I stopped taking the medications, questioning if they’d ever truly worked in the first place. I doubted my doctor’s diagnoses, filtered through countless webpages on mental diseases and disorders and abnormalities, and still couldn’t make sense of him. Some deeper, baser part of my mind started whispering ‘Maybe it’s not you, John. Maybe it IS an external thing. And inexplicable and nonsensical one, but maybe this isn’t on you’.
I pushed that voice aside, pushed on through pointless research and almost managed to forget about it. Still, I questioned myself though. If I truly was crazy, would I know? Certainly if I was delusional, I wouldn’t be bothered by the delusions…would I?
I spoke to Jessica less each day, stopped answering the phone and eventually began to lock myself in my home office more and more. I wanted to be alone, to wait for Daniel’s reappearance. I wanted to talk to him privately, to beg of him these answers I needed desperately, to avoid the constant barrage of questions from concerned onlookers. I stopped caring.
After two weeks of near silence and avoidance, Daniel came back. He stepped through the wall and over the couch I’d been lying on, sat on the edge of it and steepled his fingers.
“Well, Johnny. It’s been a while hasn’t it?”
For the first time in two weeks, I felt a calm settling over me and nodded. “Why’ve you been gone?”
Daniel lifted a little shrug, the ghost of a smile hiding somewhere in his features. His filmy eyes seemed to glimmer, his outlines seemed to twitch. “I was giving you time, my boy. Time to reconsider, time to plan, personal time.”
I nodded. I was beginning to understand. I had been asking too many questions, had been assuming too much. Maybe Daniel was in for my best interest, maybe he was right. After all, why else would he get so vehemently angry when I refused to listen? Surely it would be frustrating as hell trying to convince someone of their best interest when they wouldn’t even hear you out.

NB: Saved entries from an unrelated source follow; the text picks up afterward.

-- ==== Sys2Proof/Certificates/Slice0/Obligations.lean ====
section
/-!
DEFINITION. The statements for the provers: what each command does where it completes, what it leaves alone, and what every
step keeps.
-/

open Sys2Proof Sys2Proof.Machine

/-- A step takes the command at the front of the queue and runs it with the queue's rest; with an empty queue time passes and
nothing is refused (the model's own convention, log 1 and 4). -/
def Obligations.StepRunsFrontCommand : Prop :=
  (∀ (c : Instr) (q : List Instr) (s : State), step { s with pending := c :: q } = exec c { s with pending := q }) ∧
  (∀ s : State, s.pending = [] → ∃ t, step s = .next t ∧ t.pending = [] ∧ s.clk.now ≤ t.clk.now ∧ t.nv.banks = s.nv.banks ∧
    t.otp.fuse = s.otp.fuse ∧ t.sto = s.sto)

/-- Every command completes in every state: the block neither faults nor refuses (17 Table 17.2 and the preconditions of the
command table give every case a next state; log 16). -/
def Obligations.EveryCommandAnswersNext : Prop :=
  ∀ (c : Instr) (s : State), ∃ t, exec c s = .next t

/-- A command changes everything but the queue: after any step exactly the rest of the queue waits (log 1). -/
def Obligations.StepLeavesRestOfQueue : Prop :=
  ∀ s t : State, step s = .next t → t.pending = s.pending.tail

/-- The memories of the spec keep their canonical form at every step (20 R407, 19 R399). -/
def Obligations.MemoriesStayCanonical : Prop :=
  ∀ s t : State, MemoryWf s → step s = .next t → MemoryWf t

/-- The canonical form holds at reset. -/
def Obligations.MemoriesCanonicalAtReset : Prop := MemoryWf State.reset

/-- No step takes a burned fuse bit back to 0 (20 R407, R408). -/
def Obligations.BurnedBitsNeverReturn : Prop :=
  ∀ s t : State, step s = .next t → ∀ row k : Nat, (fuseRow s row).getLsbD k = true → (fuseRow t row).getLsbD k = true

/-- SUMMIT_START and SUMMIT_RESET (03 R39, R60): Summit runs from 12 V with its own parameters at their defaults; below 6 V it and
everything it powers is lost and the drive is in OFF, while MRAM, fuses and flash keep what they hold. The plug sequence (03 R44,
R45, R47): entry into the window starts the debounce, the gate probe decides between ramp, wait for VM to decay, strap and the two
STOP codes Summit holds, and leaving the window ends the attempt without counting it; during the delay before a retry the input is
only noted. A qualification starts where the wake rules let it (mayPlug: 03 R55, R56). -/
def Obligations.SummitAndPlugSequence : Prop :=
  (∀ (s : State) (inMv vmMv : Nat), Calm s → s.sum.on = false → 12000 ≤ max inMv vmMv →
    ∃ t, exec (.summitStart inMv vmMv) s = .next t ∧ t.sum.on = true ∧ t.sum.inMv = inMv ∧ t.sum.vmMv = vmMv ∧
      t.sum.hsw = .outside ∧ t.sum.fails = 0 ∧ t.sum.held = [] ∧ t.sum.wakeSrc = 0 ∧
      (∀ p, p ∈ t.par ↔ p ∈ s.par ∧ ¬(0x0102 ≤ p.1 ∧ p.1 ≤ 0x0114)) ∧ OnlyChanges [.sum, .par, .inForce] s t) ∧
  (∀ (s : State) (inMv vmMv : Nat), s.sum.on = true → max inMv vmMv < 6000 →
    ∃ t, exec (.summitReset inMv vmMv) s = .next t ∧ t.sum.on = false ∧ t.pwr.base = .off ∧ t.pwr.boot = none ∧
      (∀ x, (getAx t x).pwm.switching = false ∧ (getAx t x).pwm.shorted = false ∧ (getAx t x).stage.brake = .off ∧
        (getAx t x).start.ax = .disabled) ∧
      t.flt.list = [] ∧ t.mbx.sessions = [none, none, none, none] ∧ t.mbx.long = none ∧ t.par = [] ∧
      t.nv = s.nv ∧ t.otp.fuse = s.otp.fuse ∧ t.xsp.flash = s.xsp.flash ∧ t.sto = s.sto ∧ t.clk.now = s.clk.now) ∧
  (∀ (s : State) (inMv : Nat), Calm s → s.sum.on = true → 36000 ≤ inMv → inMv ≤ 75000 → mayPlug s = true →
    (s.sum.hsw = .outside ∨ (s.sum.hsw = .strapped ∧ s.sum.buck = false)) →
    exec (.plugWindowEntry inMv) s = .next { s with sum := { s.sum with inMv := inMv, ovRaised := false, hsw := .debounce } }) ∧
  (∀ (s : State) (probe : ProbeResult) (inMv vmMv : Nat), Calm s → s.sum.on = true → s.sum.hsw = .debounce → 36000 ≤ inMv →
    inMv ≤ 75000 → mayPlug s = true →
    ∃ t, exec (.plugDebounceExpiry probe inMv vmMv) s = .next t ∧ t.sum.inMv = inMv ∧ t.sum.vmMv = vmMv ∧
      (probe = .mosfetPair → parD s Par.hswPresent = 1 → t.sum.held = s.sum.held ∧
        (if inMv + 1000 < vmMv then t.sum.hsw = .decayWait else t.sum.hsw = .ramp ∧ t.sum.hswG = true)) ∧
      (probe = .mosfetPair → parD s Par.hswPresent ≠ 1 → t.sum.hsw = .undeclared ∧ t.sum.held = s.sum.held ++ [⟨0x410D, 0, 0xFF⟩]) ∧
      (probe = .strap → t.sum.hsw = .strapped ∧ t.sum.hswG = false ∧ storedAt t Par.hswPresent = 0 ∧ parD t Par.hswPresent = 0 ∧
        (parD s Par.hswPresent = 1 → t.sum.held = s.sum.held ++ [⟨0x110C, 0, 0xFF⟩])) ∧
      (probe = .nothing → t.sum.hsw = .noFet ∧ t.sum.held = s.sum.held ++ [⟨0x410A, 0, 0xFF⟩]) ∧
      OnlyChanges (if probe = .strap then [.sum, .par, .inForce] else [.sum]) s t) ∧
  (∀ (s : State) (inMv : Nat), Calm s → s.sum.on = true → (inMv < 36000 ∨ 75000 < inMv) →
    (s.sum.hsw = .debounce ∨ s.sum.hsw = .ramp ∨ s.sum.hsw = .decayWait) →
    ∃ t, exec (.plugWindowExit inMv) s = .next t ∧ t.sum.hsw = .outside ∧ t.sum.hswG = false ∧ t.sum.inMv = inMv ∧
      t.sum.fails = s.sum.fails ∧
      t.sum.held = (if 75000 < inMv ∧ s.sum.ovRaised = false then s.sum.held ++ [⟨0x2104, 0, 0xFF⟩] else s.sum.held) ∧
      OnlyChanges [.sum] s t) ∧
  (∀ (s : State) (inMv : Nat), Calm s → s.sum.on = true → s.sum.hsw = .retryWait →
    (36000 ≤ inMv → inMv ≤ 75000 →
      exec (.plugWindowEntry inMv) s = .next { s with sum := { s.sum with inMv := inMv, ovRaised := false } }) ∧
    (inMv < 36000 → exec (.plugWindowExit inMv) s = .next { s with sum := { s.sum with inMv := inMv } }))

/-- Failed connection attempts (03 R45): each holds WARN 0x2105; the SOA timer and a sense voltage of twice HSW_CB_THR end one; while
HSW_RETRIES are left a new debounce follows the delay, then STOP 0x4106 ends the attempts. POWER_GOOD (03 R44, R56): the MOSFETs are
fully on, failed attempts are forgotten, the buck runs and the boot begins with source 1, with 2 where a release of RESET_N waited
for the supply, with 6 out of STANDBY (21 Table 21.1); a drive whose buck runs already is only connected. -/
def Obligations.ConnectionAndPowerGood : Prop :=
  (∀ s : State, Calm s → s.sum.on = true → (s.sum.hsw = .ramp ∨ s.sum.hsw = .decayWait) →
    ∃ t, exec .hswSoaTimeout s = .next t ∧ t.sum.fails = s.sum.fails + 1 ∧ t.sum.hswG = false ∧
      (s.sum.fails + 1 ≤ (parD s Par.hswRetries).toNat →
        t.sum.hsw = .retryWait ∧ t.sum.held = s.sum.held ++ [⟨0x2105, 0, 0xFF⟩]) ∧
      ((parD s Par.hswRetries).toNat < s.sum.fails + 1 →
        t.sum.hsw = .latched ∧ t.sum.held = s.sum.held ++ [⟨0x2105, 0, 0xFF⟩, ⟨0x4106, 0, 0xFF⟩]) ∧
      OnlyChanges [.sum] s t) ∧
  (∀ (s : State) (uv : Nat), Calm s → s.sum.on = true → s.sum.hsw = .ramp →
    2 * fval (parD s Par.hswCbThr) * 1000 ≤ (uv : Rat) →
    ∃ t, exec (.hswRampFastTrip uv) s = .next t ∧ t.sum.fails = s.sum.fails + 1 ∧ t.sum.hswG = false ∧
      (t.sum.hsw = .retryWait ∨ t.sum.hsw = .latched) ∧ ⟨0x2105, 0, 0xFF⟩ ∈ t.sum.held ∧ OnlyChanges [.sum] s t) ∧
  (∀ s : State, Calm s → s.sum.on = true → s.sum.hsw = .retryWait →
    exec .hswRetryDelayExpiry s = .next { s with sum := { s.sum with
      hsw := if 36000 ≤ s.sum.inMv ∧ s.sum.inMv ≤ 75000 then .debounce else .outside } }) ∧
  (∀ (s : State) (inMv vmMv : Nat), s.sum.on = true → s.sum.buck = false → s.sum.resetLow = false →
    (s.sum.hsw = .ramp ∨ s.sum.hsw = .decayWait) → inMv ≤ vmMv + 1000 → vmMv ≤ inMv + 1000 → 36000 ≤ inMv → inMv ≤ 75000 →
    s.sum.wdogWait = false → s.sum.pfCommit = false →
    ∃ t, exec (.powerGood inMv vmMv) s = .next t ∧ t.sum.hsw = .on ∧ t.sum.hswG = true ∧ t.sum.buck = true ∧ t.sum.fails = 0 ∧
      t.sum.inMv = inMv ∧ t.sum.vmMv = vmMv ∧ t.sum.pfStandby = false ∧ t.nv = s.nv ∧
      (s.pwr.base = .standby → t.pwr.boot = some 6 ∧ t.pwr.resetSrc = 6 ∧ t.pwr.base = .standby ∧
        t.sum.wakeSrc = s.sum.wakeSrc ||| 4 ∧
        t.sum.held = (if s.sum.wakeSrc.getLsbD 2 then s.sum.held else s.sum.held ++ [⟨0x110B, 0, 0xFF⟩])) ∧
      (s.pwr.base ≠ .standby → t.pwr.base = .off ∧ t.sum.held = s.sum.held ∧ t.pwr.resetSrc = (if s.sum.resetBoot then 2 else 1) ∧
        t.pwr.boot = some (if s.sum.resetBoot then 2 else 1)) ∧
      t.otp.fuse = s.otp.fuse ∧ t.xsp.flash = s.xsp.flash) ∧
  (∀ (s : State) (inMv vmMv : Nat), Calm s → s.sum.on = true → s.sum.buck = true →
    (s.sum.hsw = .ramp ∨ s.sum.hsw = .decayWait) → inMv ≤ vmMv + 1000 → vmMv ≤ inMv + 1000 → 36000 ≤ inMv → inMv ≤ 75000 →
    ∃ t, exec (.powerGood inMv vmMv) s = .next t ∧ t.sum.hsw = .on ∧ t.sum.hswG = true ∧ t.sum.fails = 0 ∧ OnlyChanges [.sum] s t)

So, I let Daniel talk. I let him explain himself and while some of it went over my head, I got the general gist of it all.
And I realized, Daniel was right. Some things you needed to do didn’t always make sense at first. A lot of things that happened in general didn’t make sense until far after the fact, and only then could you look back and puzzle things out. I had a strong feeling that whatever Daniel was gearing me towards was something like that. So we talked. And planned.
I walked into my own bedroom for the first time in two days, an
alien calmness pulsating through me. I almost had to laugh at myself for neglecting Daniel’s better judgment. Jessica’s eyes came open as my hands settled around her neck, but there wasn’t a thing she could do about it. I could feel her throat convulsing beneath my hands, her expression shifting from confusion to terror to rage. Her legs bucked, her hands beat at mine wildly, and still it was pointless.
I squeezed harder, pushing my weight into it. The choked wheezing quieted, her eyes focused on something distant behind me and she was gone.
I looked around behind me for Daniel but he wasn’t there. I went back to my office to find it empty as well. Had I done it wrong? Had it been too quick and painless? I tore through the house, calling his name, reminding him that we still had work to do. I was greeted by silence, by shadows and looming doorways. I screamed his name, banging on the walls.
And then it dawned on me that this was a test. Daniel needed to know that I had the drive, that I wasn’t just relying on him. I took up one of the kitchen knives and walked across the street, certain that he’d be out there waiting and watching from some well-hidden vantage point.
This time around, I didn’t strangle them. I stabbed them both for Daniel, absolutely certain that this would be much better and definitely more impressive to him. Mr. Gage went down fast, barely having time to wake up before I drove the kitchen knife into his stomach. Mrs. Gage, however, had the common sense to run and I chased her into the bathroom before finally getting hold of her long enough to use the knife.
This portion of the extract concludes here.